WORK TO BE COMPLETED.
Copy out every record exactly.

Stored data entries:
----------------

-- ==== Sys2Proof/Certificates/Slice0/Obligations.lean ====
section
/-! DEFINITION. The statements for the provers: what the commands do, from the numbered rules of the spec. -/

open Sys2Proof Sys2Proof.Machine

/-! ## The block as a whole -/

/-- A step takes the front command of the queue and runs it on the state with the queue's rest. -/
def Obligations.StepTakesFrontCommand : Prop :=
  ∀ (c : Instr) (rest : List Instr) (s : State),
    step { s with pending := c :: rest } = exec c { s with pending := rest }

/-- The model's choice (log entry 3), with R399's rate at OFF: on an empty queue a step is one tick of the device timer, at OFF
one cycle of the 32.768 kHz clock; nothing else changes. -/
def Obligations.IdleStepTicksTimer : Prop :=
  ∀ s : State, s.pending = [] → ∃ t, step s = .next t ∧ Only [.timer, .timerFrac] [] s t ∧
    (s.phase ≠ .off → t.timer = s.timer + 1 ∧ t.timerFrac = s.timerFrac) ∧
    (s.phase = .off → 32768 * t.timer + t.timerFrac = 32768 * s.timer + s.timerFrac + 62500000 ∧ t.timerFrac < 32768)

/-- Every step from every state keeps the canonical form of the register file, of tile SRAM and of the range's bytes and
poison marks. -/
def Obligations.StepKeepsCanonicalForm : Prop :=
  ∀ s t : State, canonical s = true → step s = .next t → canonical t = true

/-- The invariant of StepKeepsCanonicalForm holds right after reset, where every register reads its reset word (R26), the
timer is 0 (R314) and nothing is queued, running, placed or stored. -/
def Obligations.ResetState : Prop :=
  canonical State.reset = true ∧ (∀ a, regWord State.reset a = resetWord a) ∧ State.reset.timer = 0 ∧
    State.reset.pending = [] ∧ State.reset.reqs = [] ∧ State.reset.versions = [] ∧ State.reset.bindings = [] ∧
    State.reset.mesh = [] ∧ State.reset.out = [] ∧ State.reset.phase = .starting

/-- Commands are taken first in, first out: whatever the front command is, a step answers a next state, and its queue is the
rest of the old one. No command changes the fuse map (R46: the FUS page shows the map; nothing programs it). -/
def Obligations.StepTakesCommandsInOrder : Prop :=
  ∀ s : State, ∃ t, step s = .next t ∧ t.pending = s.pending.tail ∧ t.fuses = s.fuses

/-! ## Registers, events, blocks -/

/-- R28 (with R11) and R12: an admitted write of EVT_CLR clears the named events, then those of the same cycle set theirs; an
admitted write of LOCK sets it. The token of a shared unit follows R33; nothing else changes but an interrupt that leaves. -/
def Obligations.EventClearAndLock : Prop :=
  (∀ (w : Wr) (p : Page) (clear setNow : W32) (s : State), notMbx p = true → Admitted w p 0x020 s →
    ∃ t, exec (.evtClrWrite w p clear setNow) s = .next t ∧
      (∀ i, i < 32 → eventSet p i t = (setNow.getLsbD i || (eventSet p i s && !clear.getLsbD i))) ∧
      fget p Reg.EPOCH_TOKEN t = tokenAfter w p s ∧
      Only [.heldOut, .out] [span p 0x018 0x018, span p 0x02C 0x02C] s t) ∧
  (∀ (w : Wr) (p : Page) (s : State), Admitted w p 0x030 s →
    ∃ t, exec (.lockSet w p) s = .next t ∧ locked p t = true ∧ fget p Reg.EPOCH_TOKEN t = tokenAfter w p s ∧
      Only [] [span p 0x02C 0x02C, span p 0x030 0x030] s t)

----------------

RESPONSE BOX.
-- ==== Sys2Proof/Certificates/Slice0/Obligations.lean ====
section
/-! DEFINITION. The statements for the provers: what the commands do, from the numbered rules of the spec. -/

open Sys2Proof Sys2Proof.Machine

/-! ## The block as a whole -/

/-- A step takes the front command of the queue and runs it on the state with the queue's rest. -/
def Obligations.StepTakesFrontCommand : Prop :=
  ∀ (c : Instr) (rest : List Instr) (s : State),
    step { s with pending := c :: rest } = exec c { s with pending := rest }

/-- The model's choice (log entry 3), with R399's rate at OFF: on an empty queue a step is one tick of the device timer, at OFF
one cycle of the 32.768 kHz clock; nothing else changes. -/
def Obligations.IdleStepTicksTimer : Prop :=
  ∀ s : State, s.pending = [] → ∃ t, step s = .next t ∧ Only [.timer, .timerFrac] [] s t ∧
    (s.phase ≠ .off → t.timer = s.timer + 1 ∧ t.timerFrac = s.timerFrac) ∧
    (s.phase = .off → 32768 * t.timer + t.timerFrac = 32768 * s.timer + s.timerFrac + 62500000 ∧ t.timerFrac < 32768)

/-- Every step from every state keeps the canonical form of the register file, of tile SRAM and of the range's bytes and
poison marks. -/
def Obligations.StepKeepsCanonicalForm : Prop :=
  ∀ s t : State, canonical s = true → step s = .next t → canonical t = true

/-- The invariant of StepKeepsCanonicalForm holds right after reset, where every register reads its reset word (R26), the
timer is 0 (R314) and nothing is queued, running, placed or stored. -/
def Obligations.ResetState : Prop :=
  canonical State.reset = true ∧ (∀ a, regWord State.reset a = resetWord a) ∧ State.reset.timer = 0 ∧
    State.reset.pending = [] ∧ State.reset.reqs = [] ∧ State.reset.versions = [] ∧ State.reset.bindings = [] ∧
    State.reset.mesh = [] ∧ State.reset.out = [] ∧ State.reset.phase = .starting

/-- Commands are taken first in, first out: whatever the front command is, a step answers a next state, and its queue is the
rest of the old one. No command changes the fuse map (R46: the FUS page shows the map; nothing programs it). -/
def Obligations.StepTakesCommandsInOrder : Prop :=
  ∀ s : State, ∃ t, step s = .next t ∧ t.pending = s.pending.tail ∧ t.fuses = s.fuses

/-! ## Registers, events, blocks -/

/-- R28 (with R11) and R12: an admitted write of EVT_CLR clears the named events, then those of the same cycle set theirs; an
admitted write of LOCK sets it. The token of a shared unit follows R33; nothing else changes but an interrupt that leaves. -/
def Obligations.EventClearAndLock : Prop :=
  (∀ (w : Wr) (p : Page) (clear setNow : W32) (s : State), notMbx p = true → Admitted w p 0x020 s →
    ∃ t, exec (.evtClrWrite w p clear setNow) s = .next t ∧
      (∀ i, i < 32 → eventSet p i t = (setNow.getLsbD i || (eventSet p i s && !clear.getLsbD i))) ∧
      fget p Reg.EPOCH_TOKEN t = tokenAfter w p s ∧
      Only [.heldOut, .out] [span p 0x018 0x018, span p 0x02C 0x02C] s t) ∧
  (∀ (w : Wr) (p : Page) (s : State), Admitted w p 0x030 s →
    ∃ t, exec (.lockSet w p) s = .next t ∧ locked p t = true ∧ fget p Reg.EPOCH_TOKEN t = tokenAfter w p s ∧
      Only [] [span p 0x02C 0x02C, span p 0x030 0x030] s t)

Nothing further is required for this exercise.